The following is the first of a two-part examination of the causes and effects of the student loan crisis, government subsidies to finance higher education, and free-market solutions to address the issue before it is too late…

One topic of discussion that seems to be on the minds of many recent college graduates has been the possibility of student loan forgiveness, an issue that seems to be gaining traction through several different avenues. Online petitions are currently being circulated, President Obama has been weighing in on the issue during visits to college campuses and in speeches throughout his first term, and legislation known as the Student Loan Forgiveness Act was introduced in the 112th Congress by former Congressman Hansen Clarke (D-MI). The piece of legislation that was crafted by former Rep. Clarke included lofty promises that debt forgiveness accrued by college attendees would, among other things, “increase purchase power, strengthen economic recovery, and restore fairness in financing higher education in the United States…”

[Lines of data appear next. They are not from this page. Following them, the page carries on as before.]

/-- Phases restored and shed at the boundary (R411, R412, R416). -/
def Block.periodShed (s : Block) (d : Nat) : Block :=
  let v := s.vdom d
  let st := s.vstate d
  let on := s.phasesOn d
  let shed := (phasesOf d).filter fun p => s.phState p == 2
  if st = Vs.soft then s.allOn d
  else if st ≠ Vs.run then s
  else if !s.flag (F.VRC_DOM_CTRL_shed_en d) then s.allOn d
  else
    let n : Int := on.length
    let fast := v.fastAcc.fdiv 16
    let slow := v.slowAcc.fdiv 1024
    let add : Int := s.fld (F.VRC_DOM_PHASE_add_a d)
    let hot := (phasesOf d).any fun p => decide ((160 : Int) < (s.vph p).iAcc.fdiv 131072)
    let booked : Int := if d < 64 && s.flag (F.SILO_DOM_LIM_preboost_en d) then s.bookedAhead d else 0
    let want := decide (n * add < fast) || v.ilimLast || decide (0 < v.boost) || hot ||
      (d < 64 && s.flag (F.SILO_DOM_LIM_preboost_en d) && decide (n * add < booked + fast))
    let wantShed := decide (slow < (n - 1) * (s.fld (F.VRC_DOM_PHASE_shed_a d))) && decide (s.minPh d < on.length) &&
      v.moving == 0 && v.shedWait == 0
    let s := s.setVdom d { v with wantAdd := want }
    match want, shed with
    | true, p :: _ =>
      ((s.setPhState p 1).setVph p { s.vph p with acc := 0 }).showPhases d
    | _, _ =>
      match wantShed && !(want && decide (on.length < (s.phasesAvail d).length)), on.getLast? with
      | true, some p =>
        let s := (s.setPhState p 2).setVph p (s.vph p).cut
        (s.setVdom d { s.vdom d with shedWait := 1024 }).showPhases d
      | _, _ => s

/-- Diode emulation (R413, R416): forced in SOFTSTART, suspended in STOPPING; the first period of RUN begins it anew. -/
def Block.periodDe (s : Block) (d : Nat) (restored : Bool) : Block :=
  let v := s.vdom d
  let st := s.vstate d
  let was := s.flag (F.VRC_DOM_STATUS_de_active d) && decide (1 < v.runRun)
  let thr : Int := s.fld (F.VRC_DOM_DE_de_thr d)
  let hyst : Int := s.fld (F.VRC_DOM_DE_de_hyst d)
  let ends := decide (thr + hyst < v.fastAcc.fdiv 16) || restored || decide (v.moving < 0) || decide (0 < v.boost)
  let begins := s.flag (F.VRC_DOM_CTRL_de_en d) && (s.phasesOn d).length == s.minPh d &&
    decide (v.slowAcc.fdiv 1024 < thr) && decide (0 ≤ v.moving) && v.boost == 0
  let de := if st = Vs.soft then true
    else if st = Vs.run then (if was then !ends && s.flag (F.VRC_DOM_CTRL_de_en d) && (s.phasesOn d).length == s.minPh d else begins) else false
  (s.setFld (F.VRC_DOM_STATUS_de_active d) (b2n de)).setVdom d { v with tDe := v.tDe || de }

/-- The loop's output for the period, and the pulses of the phases that are on; the overvoltage action takes the place of
every pulse (R388-R390, R400, R403, R423). -/
def Block.periodDuty (s : Block) (d : Nat) : Block :=
  let v := s.vdom d
  let st := s.vstate d
  let on := s.phasesOn d
  let drives := st = Vs.soft ∨ st = Vs.run ∨ st = Vs.stopping
  let r := loopStep v ((s.vslice (dieOfDom d)).vin16.due s.edge) (decide (st = Vs.soft ∧ v.ssRun = 1))
  let s := if drives then s.setVdom d r.2 else s
  if v.crowbar then s.forAll (s.phasesAvail d) fun s p => s.setVph p (s.vph p).crowbar
  else if !drives then s
  else
    let mean := (sumI (on.map fun p => iPh16 (s.vph p).adc)).fdiv on.length
    s.forAll on.zipIdx fun s pk =>
      let x := s.vph pk.1
      let (w, a) := phaseDuty r.2 r.1 x.acc mean (iPh16 x.adc)
      s.setVph pk.1 ({ x with acc := a }.drive w ((v.domOff + 256 * pk.2 / on.length) % 256) v.dtLh v.dtHl)

/-- Samples that an injection holds at code 0 (Table 12-6, det 3): how many of the next `n`, and the state that has used
them.
The stimulus stays, empty, until the next sample, so that a detection at its last one is marked. -/
def Block.adcHeld (s : Block) (mode inst n : Nat) : Nat × Block :=
  match s.stim 3 inst with
  | some (m, left) =>
    if m ≠ mode then (0, s)
    else if left = 0 then (0, s.setStim 3 inst none)
    else (min n left, s.setStim 3 inst (some (m, left - n)))
  | none => (0, s)

/-- The samples of the period (R391, R393) and what follows them: averages, stuck converters and the runs that the
protection events test.
Marks: DESIGN CHOICE, log entry 56. -/
def Block.periodSense (s : Block) (d a b : Nat) (isns : List Nat) : Block :=
  let held := s.adcHeld 1 d 2
  let s := held.2
  let a := if 1 ≤ held.1 then 0 else a
  let b := if 2 ≤ held.1 then 0 else b
  let v := s.vdom d
  let st := s.vstate d
  let s := s.forAll (phasesOf d).zipIdx fun s pk =>
    let heldP := s.adcHeld 0 pk.1 1
    let s := heldP.2
    let x := s.vph pk.1
    let live := s.phState pk.1 == 1
    let code := if 1 ≤ heldP.1 then 0 else isns.getD pk.2 256
    let i : Int := if live then (code : Int) - 256 else 0
    let iAcc := x.iAcc - x.iAcc.fdiv 131072 + i.fdiv 2
    let stuck := if live && (code == 0 || code == 1023) then x.stuckRun + 1 else 0
    (s.setVph pk.1 { x with adc := code, iAcc := iAcc, stuckRun := stuck }).setFldS
      (F.VRC_PH_STATUS_iavg pk.1) (iAcc.fdiv 131072)
  let sum16 := (sumI ((phasesOf d).map fun p =>
    if s.phState p = 1 then ((s.vph p).adc : Int) - 256 else 0)).fdiv 2
  let v16 := (a + b) * 5 / 2
  let ref := v.refQ / 4096
  let low := decide (v16 + 16 * (2 * s.fld (F.VRC_DOM_PROT_uvp_off d)) < 16 * ref)
  let ovp := s.fld (F.VRC_DOM_PROT_ovp_mv d) * 16
  let excess (n c : Nat) : Nat := if ovp < c * 5 then n + 1 else 0
  let rail (n c : Nat) : Nat := if c = 0 ∨ c = 4095 then n + 1 else 0
  let drives := st = Vs.soft ∨ st = Vs.run
  let hot := (phasesOf d).any fun p => decide ((160 : Int) < (s.vph p).iAcc.fdiv 131072)
  let full := (s.phasesOn d).length == (s.phasesAvail d).length
  let v := s.vdom d
  let s := s.setVdom d { v with
    adcA := a, adcB := b, samples := (b :: a :: v.samples).take 1024
    fastAcc := v.fastAcc - v.fastAcc.fdiv 16 + sum16
    slowAcc := v.slowAcc - v.slowAcc.fdiv 1024 + sum16
    uvpRun := if st = Vs.run ∧ low then v.uvpRun + 1 else 0
    ovpRun := excess (excess v.ovpRun a) b
    stuckRun := if drives then rail (rail v.stuckRun a) b else 0
    overRun := if hot && full then v.overRun + 1 else 0
    nPer := v.nPer + 1, vSum := v.vSum + v16, iSum := v.iSum + sum16, tRun := v.tRun && st == Vs.run }
  let l := (s.vdom d).samples
  let s := s.setFld (F.VRC_DOM_REF_vmean_mv d) (sumN l * 5 / (16 * l.length))
  let s := s.setFld (F.VRC_DOM_REF_ref_mv d) (ref + (s.vdom d).boost)
  match (s.vdom d).overPh with
  | some p => if hot then s else (s.setVdom d { s.vdom d with overPh := none }).relayFault (dieOfDom d) 6 2 p true
  | none => s

/-- The spread triangle: how far below the DCO's frequency it stands, ppm, after `pos` of `per` periods (R430).
Marks: DESIGN CHOICE, log entry 128. -/
def spreadPpm (depth pos per : Nat) : Int := (depth * 1000 * (2 * min pos (per - pos)) / per : Nat)

/-- The slice's DCO in a PWM period: a period in TRACK counts toward the next trim, a move goes one of its 256 steps, the
triangle one step, and new spread settings take effect at its minimum (R428-R430). How far the phases stand apart when
RELOCK has reached the frequency is open.
Marks: DESIGN CHOICE, log entry 128. -/
def Block.periodDco (s : Block) (die : Nat) : Block :=
  let x := s.vslice die
  let st := s.fld (F.VRC_SLICE_SYNC_sync_state die)
  let off := s.free.1.toNat
  let moved := if st = 1 ∨ st = 3 then x.moved + 1 else x.moved
  let ppm := if (st = 1 ∨ st = 3) ∧ moved ≤ 256 then
      x.moveFrom + ((if st = 1 then x.own else 0) - x.moveFrom) * moved / 256 else x.ppm
  -- RELOCK: the frequency first, then the phase by one fine step a period
  let reached := st = 3 ∧ moved = 256 ∧ x.moved < 256
  let s := if reached then s.free.2 else s
  let phase := if reached then off % 129 else if st = 3 then x.phase - 1 else x.phase
  let per := 125000 / max 1 x.ssKhz
  let pos := if x.ssPos + 1 < per then x.ssPos + 1 else 0
  let depth := if pos = 0 then s.fld (F.VRC_SLICE_SS_ss_depth die) else x.ssDepth
  let khz := if pos = 0 then s.fld (F.VRC_SLICE_SS_ss_khz die) else x.ssKhz
  (s.setVslice die { x with
    track := if st = 0 then x.track + 1 else x.track, moved := moved, ppm := ppm, phase := phase
    ssPos := pos, ssDepth := depth, ssKhz := khz }).setFldS
    (F.VRC_SLICE_SYNC_dco_ppm die) (satS 16 (ppm - spreadPpm depth pos per))

/-- One PWM period of a domain: `a` and `b` are the output samples taken in it, `isns` its phases' current codes. -/
def execPwmPeriod (dom : Dom) (adc : Fin 4096 × Fin 4096) (isns : List (Fin 1024)) (now : Ft) (s : State) :
    Host.Outcome State Fault Refusal :=
  s.live fun s =>
    let d := dom.val
    let s := s.advance now
    let s := (s.periodPhases d).periodBoundary d
    let n := (s.phasesOn d).length
    let s := s.periodShed d
    let s := s.periodDe d (decide (n < (s.phasesOn d).length))
    let s := (s.periodDuty d).periodSense d adc.1.val adc.2.val (isns.map (·.val))
    let s := if d < 64 then s.driveLevels d else s
    if d % 16 = 0 ∧ d < 64 then s.periodDco (d / 16) else s

/-! ## Phase limits (R406-R409, R413) -/

/-- The peak comparator truncates the pulse of a phase that is on (R406); the tick's record shows it (Table 09-1). -/
def Block.peakLimit (s : Block) (p : Nat) : Block :=
  let d := domOfPhase p
  match (s.vph p).limit (s.stepOf d) with
  | some x => s.when (s.phState p == 1) fun s =>
    (s.setVdom d { s.vdom d with tIlim := true }).setVph p { x with
      lim := true, acc := 0, ilimRun := if x.lim then x.ilimRun else x.ilimRun + 1 }
  | none => s

def execPeakLimit (phase : Phase) (s : State) : Host.Outcome State Fault Refusal :=
  s.live fun s => s.peakLimit phase.val

/-- The trip comparator cuts a phase that is on (R407). -/
def Block.tripPhase (s : Block) (p : Nat) : Block :=
  s.when (s.phState p == 1) fun s =>
    let x := s.vph p
    let trips := 0 :: x.trips
    let d := domOfPhase p
    let s := s.setVph p { x.cut with trips := trips, wait := 1024 }
    let s := (s.incSat (F.VRC_PH_COUNT_trip_total p)).setFld (F.VRC_PH_STATUS_trips p) (min 4 trips.length)
    let s := s.relayFault (dieOfDom d) 6 0 p
    let s := { s with fc := { s.fc with riskT := s.fc.riskT + 1 } }
    if 4 ≤ trips.length then s.failPhase p else (s.setPhState p 3).showPhases d

def execPhaseTrip (phase : Phase) (s : State) : Host.Outcome State Fault Refusal :=
  s.live fun s => s.tripPhase phase.val

/-- A tripped phase has waited 1,024 periods: on again where a restore wants it, shed otherwise (R407); cut in a
domain that drives nothing. -/
def execTripWaitEnd (phase : Phase) (s : State) : Host.Outcome State Fault Refusal :=
  s.live fun s =>
    let p := phase.val
    let d := domOfPhase p
    let st := s.vstate d
    s.when (s.phState p == 3 && (s.vph p).wait == 0) fun s =>
      let wants := st = Vs.run ∧ ((s.vdom d).wantAdd ∨ !s.flag (F.VRC_DOM_CTRL_shed_en d))
      let s := (s.setPhState p (if wants then 1 else if st = Vs.run ∨ st = Vs.soft ∨ st = Vs.stopping then 2 else 0)).showPhases d
      if wants then s.setFld (F.VRC_DOM_STATUS_de_active d) 0 else s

On the surface, it seems that bold pieces of legislation such as H.R. 4170 mentioned above could possibly help speed up the economic recovery. Proponents of the Student Loan Forgiveness Act of 2012 argue that by forgiving debt that accumulated over time while attending a post-secondary educational institution, millions of Americans would benefit immediately by reducing their financial burdens, thereby enabling them to contribute to the economy through investments, home ownership, and entrepreneurship. Additionally, supporters say consumer spending would drastically increase, because the individuals who benefit from the legislation would be able to afford greater discretionary spending as a result of loan forgiveness.

Undoubtedly, proposals such as H.R. 4170 are superficially attractive, especially when they include audacious assurance such as increased consumer spending and economic recovery. However, these empty promises are as deceptive as they are appealing, and will inevitably lead to less financial accountability by doing an incontrovertible disservice to younger generations, creating an aura of reliance on the federal government in the form of a munificent bailout. Despite the perceptibly enthralling nature inherent in proposals such as student loan forgiveness, a handful of statistics and opposing viewpoints reveal the true risk of such legislative measures:

  • According to the U.S. Census Bureau, as of 2009, 28 percent of adults in the United States had received at least a bachelor’s degree. Logically, those who receive at least a bachelor’s degree tend to have higher incomes than those who do not achieve similar levels of educational attainment. The same report from the U.S. Census Bureau shows that median earnings for a worker with a bachelor’s degree is roughly 77 percent higher than median earnings for a worker with a high school diploma. Because recipients of bachelor’s degrees on average have higher incomes than those who were not fortunate enough to attend college, would it be fair to give a small percentage of the population a virtual bailout while the vast majority of citizens are having trouble making ends meet?
  • Americans who receive at least a bachelor’s degree were able to weather the financial collapse that began in 2008 with more ease than individuals with little to no college experience. From January 2008 to December 2010, individuals with advanced degrees were far less likely to be unemployed during this 3-year period. In August 2010, the unemployment rate for people with less than a high school diploma was 13.3 percent. Conversely, the unemployment rate for those with advanced degrees was 4.1 percent. With higher incomes and lower unemployment rates, college graduates should be able to afford reasonable repayment plans, even if it means tightening their belt for a few years after graduation.
  • Now that student loan debt has surpassed credit card debt in the United States, it is mind-boggling that student loan forgiveness is even an option that is being considered. Student loan debt is not an imaginary number with an invented price tag. The money is indeed real, and it is owed to both the government and private lenders. Forgiving student debt would send severe shock waves throughout the entire financial system, leaving taxpayers on the hook for billions of dollars. Asking responsible taxpayers to pick up the tab for college graduates who felt compelled to take out $40,000 in student loans to obtain an unmarketable degree is an insulting endeavor.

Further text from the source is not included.